Un applauso alla diocesi cattolica francese che rompe gli indugi e per la prima volta invita un rappresentante della destra del Front National a partecipare a un proprio dibattito, alla faccia delle critiche della sinistra transalpina. L’incontro avverrà sabato: il quotidiano Le Monde dedica all’avvenimento la sua prima pagina e parla della caduta di uno steccato fra il Fn e una parte della Chiesa cattolica. Ed era ora. Ad essere invitata alla tavola rotonda nella diocesi del Var, la regione di Marsiglia, nel sud, è Marion Marechal-Le Pen, la nipote del fondatore del partito, Jean-Marie, ora espulso e in “guerra” con la leader Marine, l’artefice di un consenso popolare che marcia a passo di carica, al punto da riuscire a fare quello che i detrattori non digeriscono: fare del Fn un terzo polo tra la destra gollista e la “gouche”.

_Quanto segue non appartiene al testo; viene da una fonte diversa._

@[simp] theorem fieldF_encXNN (f : BitVec 4) (x : Reg) (nn : Byte) :
    fieldF (encXNN f x nn) = f.toNat := by
  rw [fieldF_eq, toNat_encXNN]
  omega

@[simp] theorem fieldX_encXNN (f : BitVec 4) (x : Reg) (nn : Byte) :
    fieldX (encXNN f x nn) = x := by
  refine Fin.ext ?_
  rw [val_fieldX, toNat_encXNN]
  omega

@[simp] theorem fieldNN_encXNN (f : BitVec 4) (x : Reg) (nn : Byte) :
    fieldNN (encXNN f x nn) = nn := by
  refine BitVec.eq_of_toNat_eq ?_
  rw [toNat_fieldNN, toNat_encXNN]
  omega

@[simp] theorem fieldF_encXYN (f : BitVec 4) (x y : Reg) (n : Rows) :
    fieldF (encXYN f x y n) = f.toNat := by
  rw [fieldF_eq, toNat_encXYN]
  omega

@[simp] theorem fieldX_encXYN (f : BitVec 4) (x y : Reg) (n : Rows) :
    fieldX (encXYN f x y n) = x := by
  refine Fin.ext ?_
  rw [val_fieldX, toNat_encXYN]
  omega

@[simp] theorem fieldY_encXYN (f : BitVec 4) (x y : Reg) (n : Rows) :
    fieldY (encXYN f x y n) = y := by
  refine Fin.ext ?_
  rw [val_fieldY, toNat_encXYN]
  omega

@[simp] theorem fieldN_encXYN (f : BitVec 4) (x y : Reg) (n : Rows) :
    fieldN (encXYN f x y n) = n := by
  refine BitVec.eq_of_toNat_eq ?_
  rw [toNat_fieldN, toNat_encXYN]
  omega

/-! ### Decoding an encoded instruction -/

/-- SYS decodes where its address is neither that of CLS nor that of RET (30_encoding.md R73). -/
theorem decode_encode_sys (nnn : Addr12) (h : WellFormed (.sys nnn) = true) :
    decode (encode (.sys nnn)) = some (.sys nnn) := by
  simp only [WellFormed, Bool.and_eq_true, bne_iff_ne] at h
  obtain ⟨hcls, hret⟩ := h
  have hcls' : encNNN 0x0 nnn ≠ 0x00E0 := fun e =>
    hcls ((fieldNNN_encNNN 0x0 nnn).symm.trans (congrArg fieldNNN e))
  have hret' : encNNN 0x0 nnn ≠ 0x00EE := fun e =>
    hret ((fieldNNN_encNNN 0x0 nnn).symm.trans (congrArg fieldNNN e))
  have hsys : decodeFamily0 Config.params (encNNN 0x0 nnn) = some (.sys nnn) := by
    rw [decodeFamily0, if_neg hcls', if_neg hret', fieldNNN_encNNN]
    rfl
  rw [encode, decode, decodeWith, fieldF_encNNN]
  exact hsys

/-- Decoding undoes encoding: the family picks the decoder's branch, the low nibble or byte its row
there, and the fields give the operands back. -/
theorem decode_encode (i : Instr) (h : WellFormed i = true) : decode (encode i) = some i := by
  cases i with
  | sys nnn => exact decode_encode_sys nnn h
  | cls | ret => rfl
  | jp | call | ldI | jpV0 => simp [decode, decodeWith, encode]
  | seImm | sneImm | ldImm | addImm | rnd => simp [decode, decodeWith, encode]
  | seReg | sneReg | drw => simp [decode, decodeWith, encode, Config.params]
  | ldReg | orReg | andReg | xorReg | addReg | subReg | shr | subnReg | shl =>
    simp [decode, decodeWith, encode, decodeFamily8]
  | skp | sknp => simp [decode, decodeWith, encode, decodeFamilyE]
  | ldXDt | ldXK | ldDtX | ldStX | addIX | ldFX | ldBX | ldMemX | ldXMem =>
    simp [decode, decodeWith, encode, decodeFamilyF]

/-- Settles O1: the two bytes are the word's, and the word decodes to its instruction. -/
theorem decodeOfEncode : Obligations.DecodeOfEncode := by
  intro i h
  exact decodeBytes_bytesOfWord Config.params (encode i) i (decode_encode i h)

/-! ### Encoding a decoded word -/

/-- A word of family f is layout `nnn` of its own fields. -/
theorem encNNN_of_fields {w : Word} {f : BitVec 4} (hf : fieldF w = f.toNat) :
    encNNN f (fieldNNN w) = w := by
  refine BitVec.eq_of_toNat_eq ?_
  rw [toNat_encNNN, toNat_fieldNNN, ← hf, fieldF_eq]
  omega

/-- A word of family f with low byte nn is layout `xnn` of its own fields. -/
theorem encXNN_of_fields {w : Word} {f : BitVec 4} {nn : Byte} (hf : fieldF w = f.toNat)
    (hn : fieldNN w = nn) : encXNN f (fieldX w) nn = w := by
  refine BitVec.eq_of_toNat_eq ?_
  rw [toNat_encXNN, val_fieldX, ← hn, toNat_fieldNN, ← hf, fieldF_eq]
  omega

/-- A word of family f with low nibble n is layout `xyn` of its own fields. -/
theorem encXYN_of_fields {w : Word} {f : BitVec 4} {n : Rows} (hf : fieldF w = f.toNat)
    (hn : fieldN w = n) : encXYN f (fieldX w) (fieldY w) n = w := by
  refine BitVec.eq_of_toNat_eq ?_
  rw [toNat_encXYN, val_fieldX, val_fieldY, ← hn, toNat_fieldN, ← hf, fieldF_eq]
  omega

variable {p : Config.Params} {w : Word} {i : Instr}

theorem encode_of_decodeFamily0 (hf : fieldF w = 0x0) (h : decodeFamily0 p w = some i) :
    WellFormed i = true ∧ encode i = w := by
  unfold decodeFamily0 at h
  split_ifs at h with hcls hret hsys <;> cases h
  · exact ⟨rfl, hcls.symm⟩
  · exact ⟨rfl, hret.symm⟩
  · have hw : encNNN 0x0 (fieldNNN w) = w := encNNN_of_fields hf
    refine ⟨?_, hw⟩
    simp only [WellFormed, Bool.and_eq_true, bne_iff_ne]
    exact ⟨fun e => hcls (by rw [← hw, e]; rfl), fun e => hret (by rw [← hw, e]; rfl)⟩

theorem encode_of_decodeFamily8 (hf : fieldF w = 0x8) (h : decodeFamily8 w = some i) :
    WellFormed i = true ∧ encode i = w := by
  simp only [decodeFamily8] at h
  split_ifs at h with hn hn hn hn hn hn hn hn hn <;> cases h <;> exact ⟨rfl, encXYN_of_fields hf hn⟩

theorem encode_of_decodeFamilyE (hf : fieldF w = 0xE) (h : decodeFamilyE w = some i) :
    WellFormed i = true ∧ encode i = w := by
  simp only [decodeFamilyE] at h
  split_ifs at h with hn hn <;> cases h <;> exact ⟨rfl, encXNN_of_fields hf hn⟩

theorem encode_of_decodeFamilyF (hf : fieldF w = 0xF) (h : decodeFamilyF w = some i) :
    WellFormed i = true ∧ encode i = w := by
  simp only [decodeFamilyF] at h
  split_ifs at h with hn hn hn hn hn hn hn hn hn <;> cases h <;> exact ⟨rfl, encXNN_of_fields hf hn⟩

/-- Settles O2: in each family (`h_1` is family 0, `h_16` family F) the layout of the word's own fields is
the word; no nibble is above 0xF. -/
theorem encodeOfDecode : Obligations.EncodeOfDecode := by
  intro p w i h
  unfold decodeWith at h
  split at h
  case h_1 hf => exact encode_of_decodeFamily0 hf h
  case h_9 hf => exact encode_of_decodeFamily8 hf h
  case h_15 hf => exact encode_of_decodeFamilyE hf h
  case h_16 hf => exact encode_of_decodeFamilyF hf h
  case h_17 => exact nomatch h
  case h_6 hf =>
    split_ifs at h with hn
    cases h
    exact ⟨rfl, encXYN_of_fields hf hn⟩
  case h_10 hf =>
    split_ifs at h with hn
    cases h
    exact ⟨rfl, encXYN_of_fields hf hn.1⟩
  case h_14 hf =>
    cases h
    exact ⟨rfl, encXYN_of_fields hf rfl⟩
  case h_2 hf | h_3 hf | h_11 hf | h_12 hf =>
    cases h
    exact ⟨rfl, encNNN_of_fields hf⟩
  case h_4 hf | h_5 hf | h_7 hf | h_8 hf | h_13 hf =>
    cases h
    exact ⟨rfl, encXNN_of_fields hf rfl⟩

/-! ### The Unknown words -/

theorem fieldN_eq_iff (w : Word) (n : Rows) : fieldN w = n ↔ w.toNat % 16 = n.toNat := by
  rw [← BitVec.toNat_inj, toNat_fieldN]

theorem fieldNN_eq_iff (w : Word) (nn : Byte) : fieldNN w = nn ↔ w.toNat % 256 = nn.toNat := by
  rw [← BitVec.toNat_inj, toNat_fieldNN]

/-- A word is Unknown to a decoder's chain of rows where it is not the first row's and is Unknown to the
rest of the chain. -/
theorem ite_some_eq_none_iff {c : Prop} [Decidable c] {o : Option Instr} :
    (if c then some i else o) = none ↔ ¬ c ∧ o = none := by
  by_cases hc : c <;> simp [hc]

theorem decodeFamily0_eq_none_iff : decodeFamily0 p w = none ↔
    p.p0NNN = .unknown ∧ w.toNat ≠ 0x00E0 ∧ w.toNat ≠ 0x00EE := by
  have hp : ¬ p.p0NNN = .sysNop ↔ p.p0NNN = .unknown := by cases p.p0NNN <;> decide
  simp only [decodeFamily0, ite_some_eq_none_iff, hp, ← BitVec.toNat_inj, and_true]
  change ¬ w.toNat = 0x00E0 ∧ ¬ w.toNat = 0x00EE ∧ _ ↔ _
  tauto

theorem decodeFamily8_eq_none_iff : decodeFamily8 w = none ↔
    w.toNat % 16 ∈ [0x8, 0x9, 0xA, 0xB, 0xC, 0xD, 0xF] := by
  simp only [decodeFamily8, ite_some_eq_none_iff, fieldN_eq_iff, BitVec.ofNat_eq_ofNat,
    BitVec.toNat_ofNat, Nat.reducePow, Nat.zero_mod, Nat.one_mod, Nat.reduceMod, and_true,
    List.mem_cons, List.not_mem_nil, or_false]
  omega

theorem decodeFamilyE_eq_none_iff : decodeFamilyE w = none ↔
    w.toNat % 256 ≠ 0x9E ∧ w.toNat % 256 ≠ 0xA1 := by
  simp [decodeFamilyE, ite_some_eq_none_iff, fieldNN_eq_iff]

theorem decodeFamilyF_eq_none_iff : decodeFamilyF w = none ↔
    w.toNat % 256 ∉ [0x07, 0x0A, 0x15, 0x18, 0x1E, 0x29, 0x33, 0x55, 0x65] := by
  simp [decodeFamilyF, ite_some_eq_none_iff, fieldNN_eq_iff]

/-- Settles O3: the family is w / 4096, and in each family (`h_1` is family 0, `h_16` family F) the words
that miss its rows are those of its clause. -/
theorem unknownWordsAreExactlyThese : Obligations.UnknownWordsAreExactlyThese := by
  intro p w
  have hp : ¬ p.p9XY0 = .sne ↔ p.p9XY0 = .unknown := by cases p.p9XY0 <;> decide
  have hlt : w.toNat / 4096 < 16 := by omega
  rw [← fieldF_eq] at hlt ⊢
  unfold decodeWith
  split <;> rename_i hf
  case h_1 => simp [hf, decodeFamily0_eq_none_iff]
  case h_6 => simp [hf, fieldN_eq_iff]
  case h_9 => rw [decodeFamily8_eq_none_iff]; simp [hf]
  case h_10 => simp [hf, fieldN_eq_iff, ← hp, imp_iff_not_or]
  case h_15 => simp [hf, decodeFamilyE_eq_none_iff]
  case h_16 => rw [decodeFamilyF_eq_none_iff]; simp [hf]
  case h_17 =>
    simp only [imp_false] at *
    omega
  all_goals simp [hf]

/-- Settles O4: each word is run through the decoder. -/
theorem specWordsDecode : Obligations.SpecWordsDecode := by
  unfold Obligations.SpecWordsDecode
  decide

end Sys2Proof
end


section
/-! PROOFS. What an instruction may change, which faults it may raise and how it moves pc, said once for
every instruction (10_state.md sections 2 to 10; 40_engine.md R104; 60_exceptions.md R261). -/
namespace Sys2Proof.Machine

variable {s t : State} {i : Instr} {c : FaultCode}

/-! ### Every instruction answers -/

/-- A check between two answers answers. -/
theorem ite_next_answers (c : Prop) [Decidable c] (a b : State) :
    ∃ t, (if c then Host.Outcome.next a else .next b : Host.Outcome State Fault Refusal) = .next t := by
  by_cases hc : c
  · exact ⟨a, if_pos hc⟩
  · exact ⟨b, if_neg hc⟩

/-- Every instruction answers a next state (60_exceptions.md R260). -/
theorem exec_answers (i : Instr) (s : State) : ∃ t, exec i s = .next t := by
  cases i with
  | ret =>
    by_cases h : 0 < s.sp.val
    · exact ⟨_, exec_ret_iff.2 (.inl ⟨h, rfl⟩)⟩
    · exact ⟨_, exec_ret_iff.2 (.inr ⟨h, rfl⟩)⟩
  | call nnn =>
    by_cases h : s.sp.val < 16
    · exact ⟨_, exec_call_iff.2 (.inl ⟨h, rfl⟩)⟩
    · exact ⟨_, exec_call_iff.2 (.inr ⟨h, rfl⟩)⟩
  | drw x y n =>
    cases hr : s.reaches n.toNat with
    | false => exact ⟨_, exec_drw_iff.2 (.inr (.inl ⟨hr, rfl⟩))⟩
    | true =>
      cases hg : (s.drawCells x y n).all onGrid with
      | false => exact ⟨_, exec_drw_iff.2 (.inr (.inr ⟨hr, hg, rfl⟩))⟩
      | true => exact ⟨_, exec_drw_iff.2 (.inl ⟨hr, hg, rfl⟩)⟩
  | skp | sknp | ldBX | ldMemX | ldXMem => exact ite_next_answers _ _ _
  | _ => exact ⟨_, rfl⟩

La “prima volta” di una Le Pen

La giovane Le Pen parteciperà al dibattito insieme ad altre personalità politiche di destra e di sinistra. Fialmente. Finora, la Chiesa aveva mantenuto le distanze con il Front National, denunciandone i programmi e rifiutando di allacciare ogni rapporto con il movimento. Era sorpattutto la politica estera e la linea ferma sull’immigrazione a far storcere il naso a una parte della Chiesa francese, che come sappiamo bene anche qui in Italia, persevera in una politica di vaga accoglienza che ha aggravato la situazione. Marine Le Pen, sul tema è stata sempre chiara, da qui l’asse privilegiato tra il Fn e la  Lega di Salvini e di FdI. Ancora una volta constatiamo che fuori dall’Italia sono tutti “più bravi” di noi, che ci tocca assistere alla ormai quotidiana diatriba sterile della Cei contro Salvini. La Chiesa francese dà  una “lezione” -se non sltro di stile – a quella italiana , invitando al confronto la rappresentante di un partito di destra che interpreta le idee di tanti francesi. Da noi, invece, solo insulti.